Back in the day, financial intermediation was a pretty simple equation – individuals put their long-term savings into bank accounts, insurance, or investments. In turn, banks, insurers and asset managers invested that money in nice tidy long-term instruments like equities, bonds and asset-backed securities.
Not so today according to a recent paper from the International Monetary Fund that is raising alarm bells about the growing role of asset managers – including ETFs – as a major source of funding for banks through the shadow banking system. In their paper, The Non-Bank-Bank Nexus and the Shadow Banking System authors Zoltan Pozsar and Manmohan Singh argue that asset managers are now a dominant source of demand for non-M2 types of money. In fact, they act as “collateral mines” for the growing shadow banking system.

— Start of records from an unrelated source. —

-- ==== Sys2Proof/Machine/Apply.lean ====
section
/-!
DEFINITION. What each descriptor does when it takes effect (R266 to R269, R276, R277, R280 to R285).
-/
namespace Sys2Proof.Machine

/-! ### OPEN (R266, R18, R136) -/

def emptyFeedback : Feedback :=
  { out := List.replicate 5 none, refA := List.replicate 5 none, refB := List.replicate 5 none, kindA := 0, kindB := 0 }

/-- The carried state of a new stream: zeros, τ = 1.0, gain 1.0, no frame to play (R95, R168, R170, R180, R268). -/
def initialBank : Bank :=
  { frame := { nextFrame := 0, windows := [], ssm := [], tokens := [] },
    sample := { nextSample := 0, fifths := 5, areas := [], persist := [], hist := [], scans := [],
                shaper := { last := 0, k := 0, j := 32, gain := 0x3C00#16 } },
    chunk := { scans := [], nextChunkPos := 0 },
    utt := { uttFirst := 0, nextFeature := 0, generation := 0, midUtt := false, trunkHash := 0, expertHash := 0, voice := none,
             variant := none, uttNumber := 0, style := List.replicate 64 0, tau := 0x3C00#16, topk := 0 },
    cond := { frame := 0, valid := false, first := false, lastFrame := false, values := [] }, feedback := emptyFeedback }

def emptyHistory : CondHistory := { firstFrame := 0, frames := [], spill := [], whole := true }
def emptyArea : FeatArea := { outs := [], raw := [], rawPos := 0, positioned := 0, eou := none }

/-- A stream with nothing in it, on a lane slot. -/
def Stream.blank (lane : LaneSlot) : Stream :=
  { life := .idle, incarnation := 0, owner := 0, home := 0, phase := 0, ident := 0, seed := 0, rate := 4, fmt := 0, fade := false,
    immediate := false, ringAddr := 0, evictAddr := 0, route := none, refA := .none, refB := .none, arithSat := false,
    arithNonfinite := false, stateDrift := false, stateLost := false, locked := false, advised := false, adviceClass := 0, adviseAgain := false, gated := false,
    gatedCount := 0, plan := none, group := none, lane := some lane, firstOut := 0, selected := none, pinnedSel := none,
    bound := none, toTrunk := none, toExpert := none, delivered := 0, bank := initialBank, wbank := initialBank, work := .empty,
    area := emptyArea, history := emptyHistory, ring := { descs := [], block := none, gap := false }, queued := [], held := [],
    audio := [], window := (none, none), windowKind := (0, 0), voiceNext := none, heldRec := none, refLate := none,
    ready := [], importSeq := none, rebuilding := false }

/-- The checks that the descriptor and the image in force decide (R264, R265): CTRL's top-k lies within the vocabulary. -/
def Hw.formatOk (h : Hw) (d : Desc) : Bool :=
  dFormatOk d && (dOpcode d != opCtrl || dField d 0x10 2 != 2 || decide (dField d 0x14 4 ≤ 2 ^ (feOf h).tokenBits))

/-- A context that is not allocated; the spec does not say which (log 59). -/
def Hw.freeCtx (h : Hw) : Option Nat := h.pickOf ((List.range 1024).filter (fun c => (h.stream c).isNone))

/-- The phase group with the fewest streams, the lowest on a tie (R18). -/
def Hw.fewestGroup (h : Hw) : Nat :=
  [1, 2, 3, 4].foldl (fun a g => if h.phaseCount g < h.phaseCount a then g else a) 0

/-- A descriptor that waits for a lane slot (R136). -/
def Hw.waitLane (h : Hw) (a : Admitted) : Hw := { h with rings := { h.rings with laneWait := h.rings.laneWait ++ [a] } }

/-- Allocate a context: the next incarnation (R264). -/
def Hw.nextInc (h : Hw) (c : Nat) : BitVec 15 × Hw :=
  let i := tget (0 : BitVec 15) h.incs c + 1
  (i, { h.picked with incs := tput 0 h.incs c i })

/-- The options of an OPEN that the image and the ports must offer (R5, R172, R267, R307). -/
def Hw.openOptions (h : Hw) (i : ImageFile) (d : Desc) : Bool :=
  let rate := dField d 0x24 1
  bitOf (imgRates i) rate && bitOf (imgFills i) (dField d 0x27 1 / 2 % 2)
  && h.routeOk rate (routeOf (dField d 0x28 2)) && h.refOk rate (bindOf (dField d 0x2A 1)) && h.refOk rate (bindOf (dField d 0x2B 1))

/-- OPEN takes effect. The number of streams counts allocated contexts alone: an OPEN that waits for a lane slot is not
counted, and every check is made again when it is admitted (DESIGN CHOICE, log 77). The slots of IDLE streams stay in
transition without the bound of 128 that R135 states (R276; DESIGN CHOICE, log 78). -/
def Hw.applyOpen (h : Hw) (a : Admitted) : Hw :=
  let d := a.desc
  match h.ex.image with
  | none => h.finish0 a stNoContext
  | some i =>
    if !dFormatOk d || !h.openOptions i d then h.finish0 a stFormat
    else if h.ex.hold || decide (h.admitLimit ≤ h.ctxs.length) then h.finish0 a stNoContext
    else
      let gb := dField d 0x26 1
      let g := if bitOf gb 7 then gb % 8 else h.fewestGroup
      match h.freeCtx with
      | none => h.finish0 a stNoContext
      | some c =>
        if h.groupLimit ≤ h.phaseCount g then h.finish0 a stNoContext
        else
          match (if h.rings.laneWait.isEmpty then h.placeLane else none) with
          | none => h.waitLane a
          | some ls =>
            let r := h.nextInc c
            let u := { initialBank.utt with generation := BitVec.ofNat 32 (dField d 0x20 4) }
            let b := { initialBank with utt := u }
            let s : Stream := { Stream.blank ls with
              incarnation := r.1, owner := a.owner, home := a.q, phase := g, ident := BitVec.ofNat 64 (dField d 0x10 8),
              seed := BitVec.ofNat 64 (dField d 0x18 8), rate := dField d 0x24 1, fmt := dField d 0x25 1,
              immediate := bitOf (dField d 0x27 1) 0, fade := bitOf (dField d 0x27 1) 1,
              route := routeOf (dField d 0x28 2), refA := bindOf (dField d 0x2A 1), refB := bindOf (dField d 0x2B 1),
              ringAddr := BitVec.ofNat 64 (dField d 0x30 8), evictAddr := BitVec.ofNat 64 (dField d 0x38 8),
              firstOut := h.ex.tick, bank := b, wbank := b }
            (r.2.setStream c s).finish a (s.handle c) g 0

/-! ### STOP and CLOSE (R280, R281) -/

/-- Cancel a planned eviction that a STOP meets: EVICTED posts with ABORTED, and the stream is advised again (R374). -/
def Hw.cancelPlan (h : Hw) (c : Nat) (s : Stream) (r : StateRecord) : Hw :=
  match s.plan with
  | none => h
  | some _ => (h.event c s 0x88 stAborted (recUnits r) s.idx).modStream c (fun t => { t with plan := none, advised := false, adviseAgain := true })

/-- The effect of a STOP on a stream inside an utterance: the gate closes, the tick's results are discarded, earlier
FEEDs abort, the feature area empties and the utterance ends with ABORTED (R280, R281). An utterance that began in the
tick posts its UTTERANCE_START too (DEDUCED, log 11). -/
def Hw.stopAct (h : Hw) (c : Nat) (seq : Nat) (flush : Bool) : Hw :=
  let h := (h.closeGate c flush).abortFeeds c seq
  match h.stream c with
  | none => h
  | some s =>
    let h := h.cancelPlan c s (h.mkRecord s s.bank h.ex.tick false)
    let h := if s.work.begins then
        match s.bound with
        | some b => h.event c s 0x80 stDone (b.idx % 8 + (h.trunk b.trunk).nearSlot.getD 0 * 8) s.idx
        | none => h
      else h
    let h := h.endUtterance c true
    let ended := !s.work.begins && decide (s.bank.utt.uttFirst.toNat < s.idx.toNat)
    h.modStream c (fun t => { t with
      ring := { t.ring with block := t.ring.block.map (fun b => { b with ends := b.ends || ended }) }
      area := { t.area with raw := [], positioned := 0, eou := none, outs := [] }
      work := { TickWork.empty with run := t.group.isSome && s.work.run, cancelled := s.plan.isSome || s.work.cancelled, drift := s.work.drift } })
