-- ==== Sys2Proof/Machine/Pumps.lean ====
section
/-!
DEFINITION. Device address spaces, far-memory regions and the catalogue directory in them, and Pump descriptors (R204 to
R209, R215 to R220, R368).
-/
namespace Sys2Proof.Machine

/-! ### Spaces and regions (R204, R207 to R209, R427) -/

/-- Far capacity as CAP_DIMS reports it: 0 after a training failure (R204, R206, R413). -/
def Hw.farBytes (h : Hw) : Nat := if h.mem.trainFail.isSome then 0 else Config.farCapacity

/-- The base of far memory. -/
def farBase : Nat := 0x100000000000

/-- The sub-channel of its channel that a far address lies on (R208). -/
def subChannelOf (a : Nat) : Nat := (a - farBase) / 512 / 48 % 2

/-- The regions of R209 at the addresses of R427. -/
def Hw.dirBase (h : Hw) : Nat := farBase + h.mem.imageSize.toNat * 0x40000000
/-- Bytes of one copy of the directory (R209, R216). -/
def Hw.dirBytes (h : Hw) : Nat := h.mem.voiceMax.toNat * 4096 + 65536
def Hw.storeBase (h : Hw) : Nat := h.dirBase + ceilDiv (2 * h.dirBytes) 0x200000 * 0x200000
def Hw.workBase (h : Hw) : Nat := (farBase + h.farBytes - 0x80000000) / 0x200000 * 0x200000
/-- Granules of 2 MiB in the weight store (R209, R427). -/
def Hw.storeGranules (h : Hw) : Nat := (h.workBase - h.storeBase) / 0x200000

/-- Far address of a granule of the weight store. -/
def Hw.granuleAddr (h : Hw) (g : Nat) : Nat := h.storeBase + g * 0x200000

/-- Bounds of a device space; the host has none of its own (R207). -/
def Hw.spaceRange (h : Hw) (sp : Nat) : Nat × Nat :=
  match sp with
  | 0 => (0, 0x2000000000)
  | 1 => (farBase, farBase + h.farBytes)
  | 2 => (0, 0x14000000)
  | 3 => (0, 0x4000000)
  | 4 => (0, 0x1000000)
  | _ => (0, 0)

/-- The address lies in the space. -/
def Hw.inSpace (h : Hw) (sp a : Nat) : Bool := decide ((h.spaceRange sp).1 ≤ a) && decide (a < (h.spaceRange sp).2)

/-! ### The directory in far memory (R216, R217) -/

/-- The code of a version slot's state (R222). -/
def VSlot.code (v : VSlot) : Nat :=
  if v.damaged then 5
  else
    match v.state with
    | .free => 0
    | .staging => 1
    | .staged => 2
    | .current => 3
    | .retiring => 4

/-- The 128 bytes of a version slot (R217). -/
def VSlot.bytes (v : VSlot) : List Byte :=
  hashBytes v.hash ++ natBytesLE 8 v.mapAddr.toNat ++ natBytesLE 8 v.length ++ natBytesLE 1 v.code ++ natBytesLE 3 0 ++ natBytesLE 4 v.refs
  ++ natBytesLE 8 v.epoch.toNat ++ natBytesLE 8 (if v.resident then v.nearMap.toNat else 0) ++ natBytesLE 24 0

/-- The 512 bytes of a variant record (R216). -/
def Variant.bytes (x : Variant) : List Byte :=
  padTo 128 (f16Bytes x.key) ++ natBytesLE 4 ((if x.present then 1 else 0) + 2 * x.current) ++ natBytesLE 12 0 ++ x.slot0.bytes ++ x.slot1.bytes
  ++ natBytesLE 112 0

/-- A byte of the directory: the header area, with the trunk table at its foot (DESIGN CHOICE, log 88), and the voice
entries (R215, R216). -/
def Hw.dirByte (h : Hw) (o : Nat) : Byte :=
  if o < 65536 then (h.cat.trunk0.bytes ++ h.cat.trunk1.bytes ++ h.cat.trunk2.bytes).getD o 0
  else (h.voice ((o - 65536) / 512)).bytes.getD ((o - 65536) % 512) 0

/-- A byte of a device space; far memory holds the image and, twice, the directory in regions of their own (R207, R209). -/
def Hw.spaceByte (h : Hw) (sp a : Nat) : Byte :=
  match sp with
  | 0 => read8 h.mem.near a
  | 1 =>
    if a < h.dirBase then (match h.mem.region with | some i => i.file.getD (a - farBase) 0 | none => 0)
    else if a < h.dirBase + 2 * h.dirBytes then h.dirByte ((a - h.dirBase) % h.dirBytes)
    else read8 h.mem.far a
  | 2 => read8 h.mem.tile a
  | 3 => read8 h.mem.se a
  | 4 => read8 h.mem.ctl a
  | _ => 0

/-- Write one byte of a device space. The image copy and the firmware keep the first two regions of far memory (R209). -/
def Hw.spacePut (h : Hw) (sp a : Nat) (b : Byte) : Hw :=
  match sp with
  | 0 => { h with mem := { h.mem with near := write8 h.mem.near a b } }
  | 1 => if a < h.storeBase then h else { h with mem := { h.mem with far := write8 h.mem.far a b } }
  | 2 => { h with mem := { h.mem with tile := write8 h.mem.tile a b } }
  | 3 => { h with mem := { h.mem with se := write8 h.mem.se a b } }
  | 4 => { h with mem := { h.mem with ctl := write8 h.mem.ctl a b } }
  | _ => h

/-- Write bytes from an address of a space upward; bytes outside the space are not written. -/
def Hw.spaceWrite (h : Hw) (sp : Nat) : Nat → List Byte → Hw
  | _, [] => h
  | a, b :: bs => (if h.inSpace sp a then h.spacePut sp a b else h).spaceWrite sp (a + 1) bs

/-! ### Pump descriptors (R166, R218, R220) -/

/-- The bytes [a, a + n) meet the chamber of a lock that is in use when the lock has been swapped `swaps` times. -/
def LockPlace.meets (k : LockPlace) (a n swaps : Nat) : Bool :=
  let base := k.base + if swaps % 2 = 1 then k.size else 0
  decide (a < base + k.size) && decide (base < a + n)

/-- A write of [a, a + n) to a space meets a chamber in use, by the swap counts that `swaps` gives (R73, R166). -/
def meetsInUse (aux : List (Nat × Nat)) (swaps : Nat → Nat) (sp a n : Nat) : Bool :=
  (locksNear aux sp a n).any (fun k => k.meets a n (swaps k.num))

/-- A transfer whose SRAM destination is sound when locks have been swapped as `swaps` says: with idle_chamber it names
a lock by its base and its rows fit one chamber; otherwise no row meets a chamber in use (R73, R166, R220). -/
def fillOk (aux : List (Nat × Nat)) (swaps : Nat → Nat) (d : BitVec 256) : Bool :=
  if pumpIdle d then
    match pumpLock aux d with
    | some k => decide ((pumpRows d - 1) * pumpDstPitch d + pumpLen d ≤ k.size)
    | none => false
  else (List.range (pumpRows d)).all (fun r => !meetsInUse aux swaps (pumpDstSpace d) (pumpDstField d + r * pumpDstPitch d) (pumpLen d))

/-! ### Classes (R218, R368) -/

/-- The cluster that a class-0 transfer serves: that of the tile it reads or writes; any where it names no tile. -/
def pumpCluster (d : BitVec 256) : Option Nat :=
  if pumpDstSpace d = 2 then some (pumpDstField d / tileSize / 16)
  else if pumpSrcSpace d = 2 then some (pumpSrc d / tileSize / 16)
  else none

/-- The Pumps 8 to 15 by the class whose place they hold, in class order: classes 3 and 4 share one (R218). -/
def poolPlaces : List Nat := [1, 1, 1, 1, 2, 2, 3, 5]

def pumpUnit (p : Nat) : UnitId := { kind := .pump, index := p }

/-- Pump `p` runs transfers of the descriptor's class: its own, or those of a fenced Pump. Pump c of class 0 serves cluster
c, and Pump c XOR 1 for it; once a Pump from 8 to 15 is fenced, the live ones of that pool take the places of classes 1 to 5 in
class order, round-robin (R218, R368; the round-robin is a DESIGN CHOICE, log 99). -/
def Hw.pumpServes (h : Hw) (p : Nat) (d : BitVec 256) : Bool :=
  let c := pumpClass d
  if pumpUnit p ∈ h.eng.fenced then false
  else if c = 0 then
    decide (p < 8) && (match pumpCluster d with | some k => h.standsFor (pumpUnit p) (pumpUnit k) | none => true)
  else
    let live := ((List.range 8).map (fun k => k + 8)).filter (fun k => !(pumpUnit k ∈ h.eng.fenced))
    poolPlaces.zipIdx.any (fun e => (e.1 == c || (e.1 == 3 && c == 4)) && nth 16 live (e.2 % live.length) == p)

end Sys2Proof.Machine
end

Regulators need to understand and account for the money demand side of the asset management business especially because it is the place where long-term savings are turned into short-term savings: maturity transformation that is a result of changes in portfolio management, portfolio allocation decisions and securities lending.
The authors call this reverse maturity transformation – plan sponsors might call this, more simply, mismatch risk. Except that the paper shows it’s happening on a huge scale, with ETFs and other asset managers part of a long and tangled collateral chain worth trillions.
It’s an interesting take on the ultimate power of the shadow banking system – what’s worrying is that regulators haven’t really factored this into the way they approach financial markets.
As the asset management industry grows, propelled at least in part by ETF assets, this collateral mine is going to become a lot deeper and a lot darker unless regulators redefine their model of how financial systems work.